**About this task**
Pull every line with the word "that" out of the entries below.

**Source material**
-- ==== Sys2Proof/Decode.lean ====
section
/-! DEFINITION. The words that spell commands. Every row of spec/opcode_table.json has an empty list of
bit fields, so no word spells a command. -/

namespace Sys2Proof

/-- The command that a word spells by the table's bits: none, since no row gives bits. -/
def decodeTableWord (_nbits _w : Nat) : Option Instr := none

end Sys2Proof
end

**Response**
/-! DEFINITION. The words that spell commands. Every row of spec/opcode_table.json has an empty list of
/-- The command that a word spells by the table's bits: none, since no row gives bits. -/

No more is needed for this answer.